Aside from her films, Dörrie has also received recognition in the United States for her short-story collection Lebe, Schmerz und das ganze verdammte Zeug. The volume features prose renderings of Dörrie's films Mitten ins Herz, Männer, Paradies, and Geld, all of which deal with men-women relationships. Geld provides a particularly quirky portrait of relations between the sexes, as a housewife attempts to overcome her family's increasing financial burdens by robbing a bank. However, instead of using the stolen funds accordingly, she pursues still greater riches by investing the cash in a vast swindle. Richard Eder, in his Los Angeles Times review of Dörrie's collection, expressed particular praise for Geld, which he described as "wonderfully absurd." Eder wrote that Dörrie's sensibility is one that enlightens as it amuses. "There is no flesh around Doris Dörrie's laughter," Eder declared; "it warns, like a skull's." New York Times critic Michiko Kakutani found Dörrie a similarly provocative writer, noting that she "is concerned not only with the games men and women play with each other, but also with the tensions that exist between the wealthy and the bohemian, between conformists and rebels." Kakutani added that in Dörrie's fiction "the potent emotions of love, jealousy and greed . . . drive her characters to the extremes of farce, creating bizarre three-way relationships and messy complications."
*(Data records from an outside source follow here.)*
-- ==== Sys2Proof/Certificates/Slice0/Obligations.lean ====
section
/-! DEFINITION. The statements for the provers. -/
open Sys2Proof Sys2Proof.Machine

/-! ### The queue and the step -/

/-- With a command at the front of the queue, a step is that command's exec on the state with the queue's rest. -/
def Obligations.StepRunsFront : Prop :=
  ∀ (c : Instr) (rest : List Instr) (s : State), s.pending = c :: rest → step s = exec c { s with pending := rest }

/-- Every command answers a next state: the spec gives each an effect, and no operand stops the block. -/
def Obligations.EveryCommandAnswers : Prop :=
  ∀ (c : Instr) (s : State), ∃ t, exec c s = .next t

/-- A step takes the front command and leaves the rest of the queue in its order, whatever the command does; and no command moves the
timebase: only a tick does. -/
def Obligations.QueueInOrder : Prop :=
  ∀ (s t : State), step s = .next t → t.pending = s.pending.tail ∧ t.clk.now = s.clk.now + (if s.pending = [] then 1 else 0)

/-! ### Identity, status, device state -/

/-- NOP, IDENTIFY and GET_STATUS. NOP has no refusal of its own and is queued in the class that it names. GET_STATUS in BOOT: STATE, then
39 bytes of 0. -/
def Obligations.DeviceReadsComplete : Prop :=
  (∀ (s : State) (r : Req),
      (s.hears 0x00 r → exec (.nop r) s = .next (s.answered 0x00 r unchanged (fun _ => r.payload))) ∧
      (s.hears 0x01 r → r.target = 0xFF → r.payload = [] →
        exec (.identify r) s = .next (s.answered 0x01 r unchanged fun u =>
          [0x55, 0x59, 0x34, 0x38, 0x31, 0x32, 0, 0, 0x43, 3, 2] ++ le 1 u.hd.val ++ le 4 Config.moduleSerial ++ be 6 (Config.mac 0) ++
            be 6 (Config.mac 1) ++ le 1 (b2n !u.meter.absent) ++ le 1 u.stateByte ++ zeros 2)) ∧
      (s.hears 0x02 r → r.target = 0xFF → r.payload = [] →
        exec (.getStatus r) s = .next (s.answered 0x02 r (fun u => u.modHost fun h => { h with attnSeen := true }) State.statusReply)) ∧
      (∀ c : Fin 4, r.cls = c.val → s.act.host.queues[c].length < queueRoom c.val →
        ∃ i : QItem, (s.enqueue 0x00 r 0).act.host.queues[c] = s.act.host.queues[c] ++ [i] ∧ i.op = 0x00 ∧ i.req = r)) ∧
  (∀ (s : State), s.dev = .boot → s.statusReply = le 1 s.stateByte ++ zeros 39)

/-- SET_STATE, naming each of the five states it can name, from each state that Table 15.5 accepts. The refusals of SET_STATE, in the
order of R460. -/
def Obligations.SetStateAnswers : Prop :=
  (∀ (s : State) (r : Req), s.hears 0x03 r → r.target = 0xFF →
      (r.payload = [0] → s.dev = .idle → s.anyContactor = false →
        exec (.setStateStandby r) s = .next (s.answered 0x03 r (fun u => u.modHost fun h => { h with after := some .standby }) noPayload)) ∧
      (r.payload = [2] → s.dev = .service → s.bw.commissionWait = false →
        exec (.setStateIdle r) s =
          .next (s.answered 0x03 r (fun u => (u.setDev .idle 0).modBw fun b => { b with pending := b.params }) noPayload)) ∧
      (r.payload = [3] → s.dev = .sync →
        exec (.setStateReady r) s = .next (s.answered 0x03 r (fun u =>
          ((u.disarm).allGatesOff.modSeq fun q => { q with ramp := .none, liveEntry := false }).setDev .ready 0) noPayload)) ∧
      (r.payload = [3] → s.dev = .forming → s.firm.seq.ramp.falling = false →
        exec (.setStateReady r) s = .next (s.answered 0x03 r (fun u =>
          u.startRamp (if s.firm.sub = .gridParallel then .stopParallel else .stopIslanded)) noPayload)) ∧
      (r.payload = [4] → s.dev = .ready → s.gridUp = true → s.gridLinkDown = false → s.brkClosed = false →
        exec (.setStateSync r) s = .next (s.answered 0x03 r (fun u =>
          ((u.setDev .sync 0).modSeq fun q => { q with ramp := .none, gridLow := none, armed := false, closeAt := none }).enableAll) noPayload)) ∧
      (r.payload = [4] → s.dev = .ready → s.gridUp = true → s.gridLinkDown = false → s.brkClosed = true →
        exec (.setStateSync r) s = .next (s.answered 0x03 r State.toSync noPayload)) ∧
      (r.payload = [8] → s.dev = .idle → s.anyContactor = false →
        exec (.setStateService r) s = .next (s.answered 0x03 r (fun u => u.setDev .service 0) noPayload)) ∧
      (r.payload = [2] → s.dev = .idle → exec (.setStateIdle r) s = .next (s.answered 0x03 r unchanged noPayload)) ∧
      (r.payload = [3] → s.dev = .ready → exec (.setStateReady r) s = .next (s.answered 0x03 r unchanged noPayload)) ∧
      (r.payload = [4] → s.dev = .sync → exec (.setStateSync r) s = .next (s.answered 0x03 r unchanged noPayload)) ∧
      (r.payload = [8] → s.dev = .service → exec (.setStateService r) s = .next (s.answered 0x03 r unchanged noPayload))) ∧
  (∀ (s : State) (r : Req), s.hears 0x03 r → s.dev ≠ .boot → r.target = 0xFF →
      (r.payload.length ≠ 1 → exec (.setStateSync r) s = .next (s.answered 0x03 r unchanged noPayload ST_BAD_LENGTH)) ∧
      (r.payload.length = 1 → 8 < by8 r.payload 0 ∨ by8 r.payload 0 = 1 ∨ by8 r.payload 0 = 6 ∨ by8 r.payload 0 = 7 →
        exec (.setStateSync r) s = .next (s.answered 0x03 r unchanged noPayload ST_BAD_PARAMETER)) ∧
      (r.payload = [5] → exec (.setStateSync r) s = .next (s.answered 0x03 r unchanged noPayload ST_STATE_FORBIDS)) ∧
      (r.payload = [4] → s.dev = .lockout → exec (.setStateSync r) s = .next (s.answered 0x03 r unchanged noPayload ST_LOCKED_OUT)) ∧
      (r.payload = [4] → s.dev = .tripped → exec (.setStateSync r) s = .next (s.answered 0x03 r unchanged noPayload ST_TRIP_ACTIVE)) ∧
      (r.payload = [2] → s.dev = .service → s.bw.commissionWait = true →
        exec (.setStateIdle r) s = .next (s.answered 0x03 r unchanged noPayload ST_BUSY)) ∧
      (r.payload = [4] → s.dev = .idle → exec (.setStateSync r) s = .next (s.answered 0x03 r unchanged noPayload ST_STATE_FORBIDS)) ∧
      (r.payload = [4] → s.dev = .ready → s.gridUp = false →
        exec (.setStateSync r) s = .next (s.answered 0x03 r unchanged noPayload ST_STATE_FORBIDS)))

/-- RESET by its KIND, and what follows the reply: the module reset, the reset of the other Headland, STANDBY. RESET_N, RESET_N_RELEASE,
SRAM_ECC_ERROR. -/
def Obligations.ResetsComplete : Prop :=
  (∀ (s : State) (r : Req),
      (s.hears 0x0E r → s.dev ≠ .boot → r.target = 0xFF → r.payload = [1, 0xFE] → s.dev.runs = false → s.anyContactor = false →
        exec (.moduleReset r) s = .next (s.answered 0x0E r (fun u => u.modHost fun h => { h with after := some .moduleReset }) noPayload)) ∧
      (s.hears 0x0E r → s.dev ≠ .boot → r.target = 0xFF → r.payload = [2, 0xFD] → s.act.pair.handover = false →
        exec (.headlandReset r) s = .next (s.answered 0x0E r (fun u => u.modHost fun h => { h with after := some .peerReset }) noPayload)) ∧
      (s.act.host.after = some .standby → s.dev = .idle →
        ∃ t, exec .enterStandby s = .next t ∧ t.dev = .standby ∧ t.bw.token = none ∧ t.pwm = Vector.replicate 12 {} ∧
          t.sk = Vector.replicate 13 {} ∧ t.clocks = Clocks.acquiring s.clk.now ∧ t.rs = [] ∧ t.heart.lockedOut = s.heart.lockedOut ∧
          t.lookout.rules = s.lookout.rules) ∧
      (s.act.host.after = some .moduleReset → s.dev.runs = false → s.dev ≠ .standby →
        ∃ t, exec .moduleResetBegin s = .next t ∧ t.dev = .boot ∧ t.resetKind = 3 ∧ t.bw.token = none ∧ t.pwm = Vector.replicate 12 {} ∧
          t.sk = Vector.replicate 13 {} ∧ t.bw.lockout = s.bw.lockout ∧ t.lookout = s.lookout ∧ t.meter = s.meter) ∧
      (s.act.host.after = some .peerReset →
        exec .peerHeadlandReset s = .next ((s.failHeadland s.peer).modHost fun h => { h with after := none }))) ∧
  (∀ (s : State) (k : Shoal),
      (s.dev ≠ .standby → s.heart.resetN = false → ∃ t, exec .resetN s = .next t ∧ t.dev = .boot ∧ t.resetKind = 2 ∧ t.heart.resetN = true ∧
        t.bw.token = none ∧ t.bw.lockout = s.bw.lockout ∧ t.bw.params = s.bw.params ∧ t.pwm = Vector.replicate 12 {} ∧
        t.sk = Vector.replicate 13 {} ∧ t.meter = s.meter ∧ t.lookout = s.lookout) ∧
      (s.dev = .standby → exec .resetN s = .next s) ∧
      (exec .resetNRelease s =
        .next (if s.heart.resetN then { s.modHeart fun x => { x with resetN := false } with bootAt := s.clk.now } else s)) ∧
      (s.active = true → exec (.sramEccError .engineData) s = .next (s.failHeadland s.hd) ∧
        exec (.sramEccError .netBuffers) s = .next (s.failHeadland s.hd)) ∧
      (s.awake = true → ∃ t, exec (.sramEccError .strandline) s = .next t ∧ t.act.cap.state = .idle ∧ t.act.cap.eccDiscard = true ∧
        t.act.cap.sets = [] ∧ t.act.cap.cfg = s.act.cap.cfg ∧ t.firm = s.firm) ∧
      (s.awake = true → ∃ t, exec (.sramEccError (.shoal k)) s = .next t ∧
        (∀ p : Port, shoalOf p = k → .shoalEcc ∈ (t.life p).trips ∧ (t.life p).gateEn = false ∧ t.pwm[p].trip = true) ∧
        (∀ p : Port, shoalOf p ≠ k → t.life p = s.life p ∧ t.pwm[p] = s.pwm[p])) ∧
      (s.awake = false → exec (.sramEccError (.shoal k)) s = .next s) ∧
      (s.dev ≠ .standby →
        exec (.sramEccError (.corrected (.shoal k))) s =
          .next (s.modShoal k fun h => { h with eccCorrected := min (2 ^ 32 - 1) (h.eccCorrected + 1) }) ∧
        exec (.sramEccError (.corrected .gauge)) s =
          .next (s.modMeter fun m => { m with eccCorrected := min (2 ^ 32 - 1) (m.eccCorrected + 1) }) ∧
        ∀ h : Hd, exec (.sramEccError (.corrected (.headland h))) s =
          .next (s.modHl h fun a => { a with eccCorrected := min (2 ^ 32 - 1) (a.eccCorrected + 1) })))

/-! ### Parameters -/

/-- READ_PARAM, WRITE_PARAM, COMMIT_PARAMS, PARAM_DISCARD: well-formed requests complete. A commit that FORMING, the carrier rate or a
cross-check refuses leaves the sets as they are, with the status of R448. -/
def Obligations.ParamsComplete : Prop :=
  (∀ (s : State) (r : Req), s.dev ≠ .boot → s.answers = true → r.target = 0xFF →
      (∀ ns : List Nat, r.payload.length = 4 + 2 * ns.length → by8 r.payload 0 = ns.length → by8 r.payload 1 ≤ 1 → by8 r.payload 2 = 0 →
        by8 r.payload 3 = 0 → 0 < ns.length → ns.length ≤ 64 → ((List.range ns.length).map fun i => rd r.payload (4 + 2 * i) 2) = ns →
        (∀ n ∈ ns, (paramRow n).isSome) → (s.meter.absent = true → ∀ n ∈ ns, n / 0x1000 ≠ 0xA) →
        s.inTurn 0x10 r = true → exec (.readParam r) s = .next (s.answered 0x10 r unchanged fun u =>
          ns.flatMap fun n => le 2 n ++ le 2 0 ++ le 4 (paramToWire (u.readParam (decide (by8 r.payload 1 = 1)) n)))) ∧
      (∀ count : Nat, r.payload.length = 4 + 8 * count → by8 r.payload 0 = count → rd r.payload 1 3 = 0 → 0 < count → count ≤ 64 →
        firstFailing 0 [] (paramEntries r.payload count) = none →
        s.inTurn 0x11 r = true → exec (.writeParam r) s = .next (s.heldBack 0x11 r (fun u => u.modCfg fun c =>
          { c with pendingSet := { c.pendingSet with params := c.pendingSet.params.setAll (paramEntries r.payload count) } }) noPayload)) ∧
      (r.payload = [0] → s.act.cfg.pendingSet = s.act.cfg.committed →
        s.inTurn 0x12 r = true → exec (.commitParams r) s = .next (s.answered 0x12 r unchanged fun u => le 4 u.act.pair.hashSelf)) ∧
      (r.payload = [0] → s.act.cfg.pendingSet ≠ s.act.cfg.committed → s.commitRefusal s.act.cfg.committed s.act.cfg.pendingSet = none →
        s.inTurn 0x12 r = true → exec (.commitParams r) s = .next (s.heldBack 0x12 r (fun u => u.putInForce s.act.cfg.committed s.act.cfg.pendingSet) fun u =>
          le 4 (u.putInForce s.act.cfg.committed s.act.cfg.pendingSet).act.pair.hashSelf)) ∧
      (r.payload = [1] →
        s.inTurn 0x12 r = true → exec (.paramDiscard r) s = .next (s.heldBack 0x12 r (fun u => u.modCfg fun c => { c with pendingSet := c.committed }) noPayload))) ∧
  (∀ (s : State) (r : Req) (st : Nat), s.dev ≠ .boot → s.answers = true → r.target = 0xFF → r.payload = [0] →
      s.act.cfg.pendingSet ≠ s.act.cfg.committed → s.commitRefusal s.act.cfg.committed s.act.cfg.pendingSet = some st →
      s.inTurn 0x12 r = true → exec (.commitParams r) s = .next (s.answered 0x12 r unchanged noPayload st) ∧
        (s.dev = .forming ∧ s.act.cfg.committed.lockedDiffers s.act.cfg.pendingSet = true → st = ST_STATE_FORBIDS))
Dörrie once told CA: "I consider life to be vital for a writer."


BIOGRAPHICAL AND CRITICAL SOURCES:

BOOKS

Cowie, Peter, editor, International Film Guide 1985, Tantivy Press/New York Zoetrope (New York, NY), 1984.

PERIODICALS

Chicago Tribune, August 27, 1986, Dave Kehr, review of Männer.

Europe, November, 1995, Fred Hift, review of Keiner liebt mich, p. 47.

Los Angeles Times, June 1, 1989, Richard Eder, review of Lebe, Schmerz und das ganze verdammte Zeug.

New York Times, April 17, 1986, Vincent Canby, review of Im Innern des Wals; June 23, 1989, Michiko Kakutani, review of Lebe, Schmerz und das ganze verdammte Zeug.

New York Times Book Review, September 10, 1989.

Tribune Books (Chicago, IL), July 9, 1989.

Variety, September 14, 1984, review of Mitten ins Herz, p. 24.

Washington Post, August 22, 1986, Paul Attanasio, review of Männer.